Stored items:

***

-- ==== Sys2Proof/Laws/Tbl.lean ====
section
/-! SUPPORT. Laws of sparse tables and of byte memory: reading after a write, and that every write keeps
the canonical form. -/

namespace Sys2Proof.Machine

section
variable {α : Type}

@[simp] theorem tget_nil (d : α) (k : Nat) : tget d [] k = d := rfl

theorem tget_tput (d : α) (t : Tbl α) (k j : Nat) (v : α) :
    tget d (tput t k v) j = if k = j then v else tget d t j := by
  induction t with
  | nil => simp [tput, tget]
  | cons p t ih =>
    obtain ⟨i, a⟩ := p
    simp only [tput]
    split
    · subst_vars; simp only [tget]; split <;> rfl
    · simp only [tget, ih]; split
      · subst_vars; simp_all; intro h; exact absurd h.symm ‹_›
      · rfl

@[simp] theorem tget_tput_same (d : α) (t : Tbl α) (k : Nat) (v : α) : tget d (tput t k v) k = v := by
  simp [tget_tput]

theorem tget_tput_ne (d : α) (t : Tbl α) {k j : Nat} (v : α) (h : k ≠ j) :
    tget d (tput t k v) j = tget d t j := by simp [tget_tput, h]

@[simp] theorem tput_tput (t : Tbl α) (k : Nat) (v w : α) : tput (tput t k v) k w = tput t k w := by
  induction t with
  | nil => simp [tput]
  | cons p t ih =>
    obtain ⟨i, a⟩ := p
    simp only [tput]
    split
    · simp [tput]
    · simp_all [tput]

end

/-! ## Bytes -/

@[simp] theorem mget_nil (a : Nat) : mget [] a = unwritten := rfl

theorem wfFrom_mono {m : Mem} {lo lo' : Nat} (h : lo' ≤ lo) (w : wfFrom lo m = true) : wfFrom lo' m = true := by
  cases m with
  | nil => rfl
  | cons p m => obtain ⟨j, b⟩ := p; simp [wfFrom] at w ⊢; exact ⟨⟨by omega, w.1.2⟩, w.2⟩

theorem mget_below {m : Mem} {lo a : Nat} (w : wfFrom lo m = true) (h : a < lo) : mget m a = unwritten := by
  induction m generalizing lo with
  | nil => rfl
  | cons p m ih =>
    obtain ⟨j, b⟩ := p
    simp [wfFrom] at w
    have : j ≠ a := by omega
    simp [mget, this]
    exact ih w.2 (by omega)

theorem wfFrom_mins {m : Mem} {lo : Nat} (a : Nat) (b : Byte) (hb : b ≠ unwritten) (w : wfFrom lo m = true) (h : lo ≤ a) :
    wfFrom lo (mins m a b) = true := by
  induction m generalizing lo with
  | nil => simp_all [mins, wfFrom]
  | cons p m ih =>
    obtain ⟨j, c⟩ := p
    simp [wfFrom] at w
    simp only [mins]
    split
    · subst_vars; simp_all [wfFrom]
    · split
      · simp_all [wfFrom] <;> omega
      · simp [wfFrom, w]
        exact ih w.2 (by omega)

theorem wfFrom_tdel {m : Mem} {lo : Nat} (a : Nat) (w : wfFrom lo m = true) : wfFrom lo (tdel m a) = true := by
  induction m generalizing lo with
  | nil => rfl
  | cons p m ih =>
    obtain ⟨j, c⟩ := p
    simp [wfFrom] at w
    simp only [tdel]
    split
    · exact wfFrom_mono (by omega) (ih w.2)
    · simp [wfFrom, w, ih w.2]

/-- A write keeps the canonical form. -/
theorem Memory.wf_mput {m : Mem} (a : Nat) (b : Byte) (w : Memory.wf m = true) : Memory.wf (mput m a b) = true :=
  by unfold mput; split
     · exact wfFrom_tdel a w
     · exact wfFrom_mins a b ‹_› w (Nat.zero_le a)

theorem Memory.wf_mputs {m : Mem} (a : Nat) (bs : List Byte) (w : Memory.wf m = true) :
    Memory.wf (mputs m a bs) = true := by
  induction bs generalizing m a with
  | nil => exact w
  | cons b bs ih => exact ih _ (Memory.wf_mput a b w)

theorem wfFrom_filter {m : Mem} {lo : Nat} (p : Host.Cell → Bool) (w : wfFrom lo m = true) :
    wfFrom lo (m.filter p) = true := by
  induction m generalizing lo with
  | nil => rfl
  | cons q m ih =>
    obtain ⟨j, b⟩ := q
    simp [wfFrom] at w
    simp only [List.filter_cons]
    split
    · simp [wfFrom, w, ih w.2]
    · exact wfFrom_mono (by omega) (ih w.2)

/-- Dropping entries keeps the canonical form. -/
theorem Memory.wf_filter {m : Mem} (p : Host.Cell → Bool) (w : Memory.wf m = true) : Memory.wf (m.filter p) = true :=
  wfFrom_filter p w

@[simp] theorem Memory.wf_nil : Memory.wf [] = true := rfl

theorem mget_tdel (m : Mem) (a b : Nat) : mget (tdel m a) b = if a = b then unwritten else mget m b := by
  induction m with
  | nil => simp [tdel, mget]
  | cons p m ih =>
    obtain ⟨j, c⟩ := p
    by_cases h : j = a
    · subst h; simp only [tdel, if_true, ih, mget]; split <;> simp_all
    · simp only [tdel, h, if_false, mget, ih]; split <;> simp_all
      intro e; exact absurd e.symm h

theorem mget_mins (m : Mem) (a b : Nat) (v : Byte) : mget (mins m a v) b = if a = b then v else mget m b := by
  induction m with
  | nil => simp [mins, mget]
  | cons p m ih =>
    obtain ⟨j, c⟩ := p
    by_cases h : j = a
    · subst h; simp only [mins, if_true, mget]; split <;> simp_all
    · by_cases h2 : a < j
      · simp [mins, h, h2, mget]
      · simp only [mins, h, h2, if_false, mget, ih]; split <;> simp_all
        intro e; exact absurd e.symm h

/-- A read after a write: the byte written at its address, and every other byte as it was. -/
@[simp] theorem mget_mput (m : Mem) (a b : Nat) (v : Byte) : mget (mput m a v) b = if a = b then v else mget m b := by
  unfold mput; split <;> simp_all [mget_tdel, mget_mins]

end Sys2Proof.Machine
end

***

• _Exercise goal_
Pick out, from the lines above, every one that contains the string "only".

• _Task solution_
    simp only [tput]
    · subst_vars; simp only [tget]; split <;> rfl
    · simp only [tget, ih]; split
    simp only [tput]
    simp only [mins]
    simp only [tdel]
    simp only [List.filter_cons]
    · subst h; simp only [tdel, if_true, ih, mget]; split <;> simp_all
    · simp only [tdel, h, if_false, mget, ih]; split <;> simp_all
    · subst h; simp only [mins, if_true, mget]; split <;> simp_all
      · simp only [mins, h, h2, if_false, mget, ih]; split <;> simp_all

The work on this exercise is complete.